My cup runneth over no longer. The tea has been drunk, consumed, absorbed and its effects noted. It is an empty cup. Plenty of potential there and no cause for concern. Fill, cup fill. I stare expectantly. It will only happen if I get up and do it myself.  So be it.

wild night of fearful darkness

December 30th, 2011

wild night of fearful darkness

leaves chased freely by the wind

a tree falls

December 8th 2011 – the last day of the roaring forties

December 9th, 2011
It’s the last day of my roaring forties.
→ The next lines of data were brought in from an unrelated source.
-- ==== Sys2Proof/Machine/Sparse.lean ====
section
/-! DEFINITION. Finite maps from numbers, as lists of pairs with strictly rising keys: register fields, memory cells,
per-context and per-port records.  `cellGet`/`cellSet` keep the canonical form of a memory: no entry equal to the
default. -/

namespace Sys2Proof.Machine

/-- The value listed for key `k`, if any. -/
def assocFind? {α : Type} : List (Nat × α) → Nat → Option α
  | [], _ => none
  | (j, v) :: t, k => if j = k then some v else assocFind? t k

/-- The value listed for key `k`, or the default. -/
def assocGet {α : Type} (d : α) (m : List (Nat × α)) (k : Nat) : α := (assocFind? m k).getD d

/-- The map with `k ↦ v`, keys kept in rising order. -/
def assocSet {α : Type} : List (Nat × α) → Nat → α → List (Nat × α)
  | [], k, v => [(k, v)]
  | (j, w) :: t, k, v =>
    if j < k then (j, w) :: assocSet t k v
    else if j = k then (k, v) :: t
    else (k, v) :: (j, w) :: t

/-- The map without key `k`. -/
def assocErase {α : Type} : List (Nat × α) → Nat → List (Nat × α)
  | [], _ => []
  | (j, w) :: t, k => if j = k then assocErase t k else (j, w) :: assocErase t k

/-- A canonical write: a value equal to the default removes the entry. -/
def cellSet {α : Type} [DecidableEq α] (d : α) (m : List (Nat × α)) (k : Nat) (v : α) : List (Nat × α) :=
  if v = d then assocErase m k else assocSet m k v

/-- Keys strictly rise. -/
def keysRise {α : Type} : List (Nat × α) → Bool
  | [] => true
  | [_] => true
  | (j, _) :: (k, w) :: t => j < k && keysRise ((k, w) :: t)

/-- The canonical form of a memory whose unlisted cells read `d`. -/
def cellsWf {α : Type} [DecidableEq α] (d : Nat → α) (m : List (Nat × α)) : Bool :=
  keysRise m && m.all (fun e => e.2 != d e.1)

/-- Element `i` of a list, or the default. -/
def nth {α : Type} (d : α) (l : List α) (i : Nat) : α := l.getD i d

/-- The first `n` elements of a list, the default where it is shorter: a table of fixed size. -/
def table {α : Type} (n : Nat) (d : α) (l : List α) : List α := (List.range n).map (nth d l)

end Sys2Proof.Machine
end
I guess they did roar and will finish loudly.  Today I am traveling 1st class on the train from Lincoln heading to London.  A busy day of industrialism followed by the Trefor.net Xmas tweetup at the St Pancras Renaissance hotel.Before I set off I tapped the barrel of Timothy Taylor’s Landlord bitter (my favourite) ready for the party on Saturday. Just a few friends round out house for a jazz session and to play some old disco favourites:) Tomorrow will be a civilised day spent relaxing, perhaps getting a haircut and then in the evening going out to see Erv in a piano recital.I’ve been looking forward to my 50th. When I got to 40 I wondered what all the fuss was about. 50 seems to be a much more significant milestone. Why is this?

At this point life seems to be a contradiction. 50 I imagine is an age of respectability.  A time where a person would historically look back, bask in the fruits of success and begin the slow and inevitable glide into old age.
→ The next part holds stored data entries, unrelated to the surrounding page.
/-- Registers of LPHY (R455). -/
def regsLPHY : List RegDef := [
  ⟨0x30000, 4, fun n => [F.LPHY_BAND_PRESET n, F.LPHY_BAND_NLANES n, F.LPHY_BAND_HSYM n]⟩,
  ⟨0x30004, 4, fun n => [F.LPHY_MODESEL_FLOOR n, F.LPHY_MODESEL_THR_P n, F.LPHY_MODESEL_THR_N n, F.LPHY_MODESEL_THR_4 n]⟩,
  ⟨0x30008, 4, fun n => [F.LPHY_RXCTL_PRE_WIN n, F.LPHY_RXCTL_IMP_DB n, F.LPHY_RXCTL_IMP_WIDE n, F.LPHY_RXCTL_ACK_FRAC n, F.LPHY_RXCTL_FREESEARCH n, F.LPHY_RXCTL_PRE_THR n]⟩,
  ⟨0x30010, 4, fun n => [F.LPHY_LANEMASK_0_LANES n]⟩,
  ⟨0x30014, 4, fun n => [F.LPHY_LANEMASK_1_LANES n]⟩,
  ⟨0x30018, 4, fun n => [F.LPHY_LANEMASK_2_LANES n]⟩,
  ⟨0x3001C, 4, fun n => [F.LPHY_LANEMASK_3_LANES n]⟩,
  ⟨0x30020, 4, fun n => [F.LPHY_RXCNT_FRAMES n, F.LPHY_RXCNT_CRCERR n]⟩,
  ⟨0x30024, 4, fun n => [F.LPHY_HDRCNT_PREDET n, F.LPHY_HDRCNT_HDRERR n]⟩,
  ⟨0x30028, 4, fun n => [F.LPHY_ERACNT_IMPSYM n, F.LPHY_ERACNT_MAPMISS n, F.LPHY_ERACNT_WIDEERA n]⟩,
  ⟨0x3002C, 4, fun n => [F.LPHY_TXCNT_TXFRAMES n, F.LPHY_TXCNT_ACKMISS n, F.LPHY_TXCNT_NOFIT n]⟩,
  ⟨0x30030, 4, fun n => [F.LPHY_LASTRX_MODE n, F.LPHY_LASTRX_LMID n, F.LPHY_LASTRX_LENGTH n, F.LPHY_LASTRX_CRCOK n]⟩,
  ⟨0x30040, 4, fun n => [F.LPHY_ECHOCFG_LIVE_ON n, F.LPHY_ECHOCFG_LIVE_OFF n, F.LPHY_ECHOCFG_ZMIN n, F.LPHY_ECHOCFG_IMP_DEAD n, F.LPHY_ECHOCFG_ZSTEP n]⟩,
  ⟨0x30044, 4, fun n => [F.LPHY_ECHOAGE_ZAGE_MAX n, F.LPHY_ECHOAGE_NAGE_MAX n, F.LPHY_ECHOAGE_CHG_MIN n]⟩,
  ⟨0x30048, 4, fun n => [F.LPHY_ZCAL_ZSCALE n, F.LPHY_ZCAL_ZROT n]⟩,
  ⟨0x3004C, 4, fun n => [F.LPHY_SWEEP_FSTART n, F.LPHY_SWEEP_FSTOP n, F.LPHY_SWEEP_FSTEP n, F.LPHY_SWEEP_SWLEVEL n, F.LPHY_SWEEP_FREE n, F.LPHY_SWEEP_GO n, F.LPHY_SWEEP_ABORT n]⟩,
  ⟨0x30050, 4, fun n => [F.LPHY_SWPSMASK_PSMASK n]⟩,
  ⟨0x30054, 4, fun n => [F.LPHY_SWSTAT_STATE n, F.LPHY_SWSTAT_FAILED n, F.LPHY_SWSTAT_BIN n, F.LPHY_SWSTAT_POINTS n]⟩,
  ⟨0x30058, 4, fun n => [F.LPHY_ECHOCNT_ZSTEPS n, F.LPHY_ECHOCNT_STALEMARK n]⟩,
  ⟨0x3005C, 4, fun n => [F.LPHY_MAPWIN_INDEX n, F.LPHY_MAPWIN_SEL n]⟩,
  ⟨0x30060, 4, fun n => [F.LPHY_MAPDATALO_DATALO n]⟩,
  ⟨0x30064, 4, fun n => [F.LPHY_MAPDATAHI_DATAHI n]⟩,
  ⟨0x30800, 1, fun _ => [F.LPHY_CFR_ITER, F.LPHY_CFR_CLIPSYM]⟩,
  ⟨0x30804, 1, fun _ => [F.LPHY_ECHOLINK_MINCELLS, F.LPHY_ECHOLINK_REPORT_MAX, F.LPHY_ECHOLINK_MAPFAIL]⟩,
  ⟨0x30808, 1, fun _ => [F.LPHY_MAPPOOL_FREE, F.LPHY_MAPPOOL_EXHAUST]⟩,
  ⟨0x3080C, 1, fun _ => [F.LPHY_MAPXCNT_PROPOSALS, F.LPHY_MAPXCNT_BASEMISS, F.LPHY_MAPXCNT_REVERTS]⟩]

/-- Registers of SFM (R455). -/
def regsSFM : List RegDef := [
  ⟨0x40000, 5, fun n => [F.SFM_PORTCFG_BCN_EN n, F.SFM_PORTCFG_BSLOT n, F.SFM_PORTCFG_PERMIT_JOIN n, F.SFM_PORTCFG_AUTOLEN n]⟩,
  ⟨0x40004, 5, fun n => [F.SFM_LAYOUT_WB n, F.SFM_LAYOUT_GEXP n, F.SFM_LAYOUT_JSTART n, F.SFM_LAYOUT_DSTART n, F.SFM_LAYOUT_U n]⟩,
  ⟨0x40010, 5, fun n => [F.SFM_AUTOPOOL_0_SLOTS n]⟩,
  ⟨0x40014, 5, fun n => [F.SFM_AUTOPOOL_1_SLOTS n]⟩,
  ⟨0x40018, 5, fun n => [F.SFM_AUTOPOOL_2_SLOTS n]⟩,
  ⟨0x4001C, 5, fun n => [F.SFM_AUTOPOOL_3_SLOTS n]⟩,
  ⟨0x40020, 5, fun n => [F.SFM_RXERR_SLOT n, F.SFM_RXERR_UNKNOWN n, F.SFM_RXERR_FCERR n, F.SFM_RXERR_MICERR n, F.SFM_RXERR_CLASS n]⟩,
  ⟨0x40024, 5, fun n => [F.SFM_RXCNT_ACCEPTED n, F.SFM_RXCNT_DUP n, F.SFM_RXCNT_EPOCHLOW n]⟩,
  ⟨0x40028, 5, fun n => [F.SFM_TXCNT_ACKED n, F.SFM_TXCNT_RETRIES n, F.SFM_TXCNT_DROPPED n, F.SFM_TXCNT_TOOBIG n]⟩,
  ⟨0x40800, 1, fun _ => [F.SFM_CFG_RETRY_MAX, F.SFM_CFG_BEMAX]⟩,
  ⟨0x40804, 1, fun _ => [F.SFM_SLOTCTL_ACTIVE, F.SFM_SLOTCTL_SWAP, F.SFM_SLOTCTL_PENDING, F.SFM_SLOTCTL_HELD]⟩,
  ⟨0x40808, 1, fun _ => [F.SFM_SLOTWIN_PORT, F.SFM_SLOTWIN_ENTRY, F.SFM_SLOTWIN_BANK]⟩,
  ⟨0x4080C, 1, fun _ => [F.SFM_SLOTDATA_ENTRY]⟩,
  ⟨0x40810, 1, fun _ => [F.SFM_ROOST_ROOST_PERIOD, F.SFM_ROOST_DRIFT_LP, F.SFM_ROOST_DRIFT_RF]⟩,
  ⟨0x40814, 1, fun _ => [F.SFM_STAT_STATE, F.SFM_STAT_PPORT, F.SFM_STAT_MISSES, F.SFM_STAT_ORPHANS, F.SFM_STAT_EPOCHUP]⟩,
  ⟨0x40818, 1, fun _ => [F.SFM_PARENT_ADDR, F.SFM_PARENT_CTX]⟩]

/-- Registers of MRT (R455). -/
def regsMRT : List RegDef := [
  ⟨0x50000, 5, fun n => [F.MRT_JOIN_JSEG n, F.MRT_JOIN_JLEN n]⟩,
  ⟨0x50800, 1, fun _ => [F.MRT_CFG_AUTO_RREQ, F.MRT_CFG_MAXDEPTH, F.MRT_CFG_RREQ_SCOPE, F.MRT_CFG_ADV_PERIOD, F.MRT_CFG_DROP_MAX]⟩,
  ⟨0x50804, 1, fun _ => [F.MRT_LIFE_ROUTE_LIFE, F.MRT_LIFE_JOIN_LIFE, F.MRT_LIFE_CTX_LIFE]⟩,
  ⟨0x50808, 1, fun _ => [F.MRT_COSTCFG_RFBASE, F.MRT_COSTCFG_RFRSSI, F.MRT_COSTCFG_LPBIAS, F.MRT_COSTCFG_RFBIAS]⟩,
  ⟨0x5080C, 1, fun _ => [F.MRT_PARENTCFG_PH_ABS, F.MRT_PARENTCFG_PH_REL, F.MRT_PARENTCFG_PH_HOLD]⟩,
  ⟨0x50810, 1, fun _ => [F.MRT_ADDR_SHORT, F.MRT_ADDR_VALID]⟩,
  ⟨0x50814, 1, fun _ => [F.MRT_EXT_LO_EXT_LO]⟩,
  ⟨0x50818, 1, fun _ => [F.MRT_EXT_HI_EXT_HI]⟩,
  ⟨0x5081C, 1, fun _ => [F.MRT_PATH_COST, F.MRT_PATH_HOPS]⟩,
  ⟨0x50820, 1, fun _ => [F.MRT_NSEQ_NSEQ]⟩,
  ⟨0x50824, 1, fun _ => [F.MRT_FTWIN_DEST]⟩,
  ⟨0x50828, 1, fun _ => [F.MRT_FTDATALO_DATALO]⟩,
  ⟨0x5082C, 1, fun _ => [F.MRT_FTDATAHI_DATAHI]⟩,
  ⟨0x50830, 1, fun _ => [F.MRT_RREQ_TARGET, F.MRT_RREQ_GO, F.MRT_RREQ_STATE]⟩,
  ⟨0x50834, 1, fun _ => [F.MRT_FWDCNT_FORWARDED, F.MRT_FWDCNT_DELIVERED]⟩,
  ⟨0x50838, 1, fun _ => [F.MRT_DROPCNT_NOROUTE, F.MRT_DROPCNT_LOOP, F.MRT_DROPCNT_HOPLIMIT, F.MRT_DROPCNT_NOCONS]⟩,
  ⟨0x5083C, 1, fun _ => [F.MRT_RTCNT_DUPFLOOD, F.MRT_RTCNT_SIGFAIL, F.MRT_RTCNT_RERRSENT, F.MRT_RTCNT_PCHANGE]⟩,
  ⟨0x50840, 1, fun _ => [F.MRT_JOINCNT_REQS, F.MRT_JOINCNT_ACCEPTS, F.MRT_JOINCNT_DENIES, F.MRT_JOINCNT_EXPIRED]⟩]

/-- Registers of RFX (R455). -/
def regsRFX : List RegDef := [
  ⟨0x60000, 1, fun _ => [F.RFX_CFG_BAND, F.RFX_CFG_RATE, F.RFX_CFG_MOD, F.RFX_CFG_MODIDX, F.RFX_CFG_PRE]⟩,
  ⟨0x60004, 1, fun _ => [F.RFX_CHAN_CENTRE]⟩,
  ⟨0x60008, 1, fun _ => [F.RFX_PWR_TXPWR, F.RFX_PWR_ACK_PWR, F.RFX_PWR_PA_LEAD]⟩,
  ⟨0x6000C, 1, fun _ => [F.RFX_LAT_TXLAT, F.RFX_LAT_RXLAT]⟩,
  ⟨0x60010, 1, fun _ => [F.RFX_RXCTL_RX_WIN]⟩,
  ⟨0x60014, 1, fun _ => [F.RFX_DUTY_DUTYMAX, F.RFX_DUTY_USED]⟩,
  ⟨0x60018, 1, fun _ => [F.RFX_STAT_STATE, F.RFX_STAT_RSSI_LAST, F.RFX_STAT_FOFS]⟩,
  ⟨0x6001C, 1, fun _ => [F.RFX_RXCNT_FRAMES, F.RFX_RXCNT_FCSERR, F.RFX_RXCNT_PHRERR, F.RFX_RXCNT_WINMISS]⟩,
  ⟨0x60020, 1, fun _ => [F.RFX_TXCNT_TXFRAMES, F.RFX_TXCNT_ACKMISS, F.RFX_TXCNT_DUTYDEFER]⟩]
That’s the bit I don’t understand. From where I stand 50 looks like a launch pad.  A place from which to increase the pace of life and go on to greater things. There is plenty yet to achieve. Life should continually overshadow the past.

The  respectability thing is a difficult one to grasp. How can someone as clearly irresponsible as me hope to live up to an image that goes with 50? It isn’t that I don’t recognise the responsible part of the outer me. I hear me speak. I see people Looking at me and listening. There is plenty of evidence of the responsible me.

Inside though I am still the 19 year old occupying the ladies cubicle at the New Strand Inn in Douglas making the girls queue up, with their handbags. I am still the kid who skived off General Studies classes at school to go and play pool and who woke up our form teacher who was taking a nap at lunchtime by playing pitch and toss against his door.

There is evidence of change since that time. The house, 4 kids, the widening girth! The fact that I can no longer run the 10k in under an hour!! Just a temporary aberration I’m sure.So some good, some not so good but life is all about change and it just needs embracing.

Aspirations for winter

December 4th, 2011

This winter I will trim the hedge. I will prune the fruit trees. I might work on the lawn, left over the years to the childhood ravages of wrestling, football, cricket  and rugby, of golf divots and tunnels to Australia.   I will chop the wood, lain drying by the back fence for longer than a season. I will fix the gutter by the door to the garden.

This winter I will go for walks that make my cheeks glow, returning to steamed up spectacles, defrosting in front of the fire. I will consume vast amounts of crumpets dripping with butter and polish off bottles of wine in the kitchen whilst preparing the Sunday roast.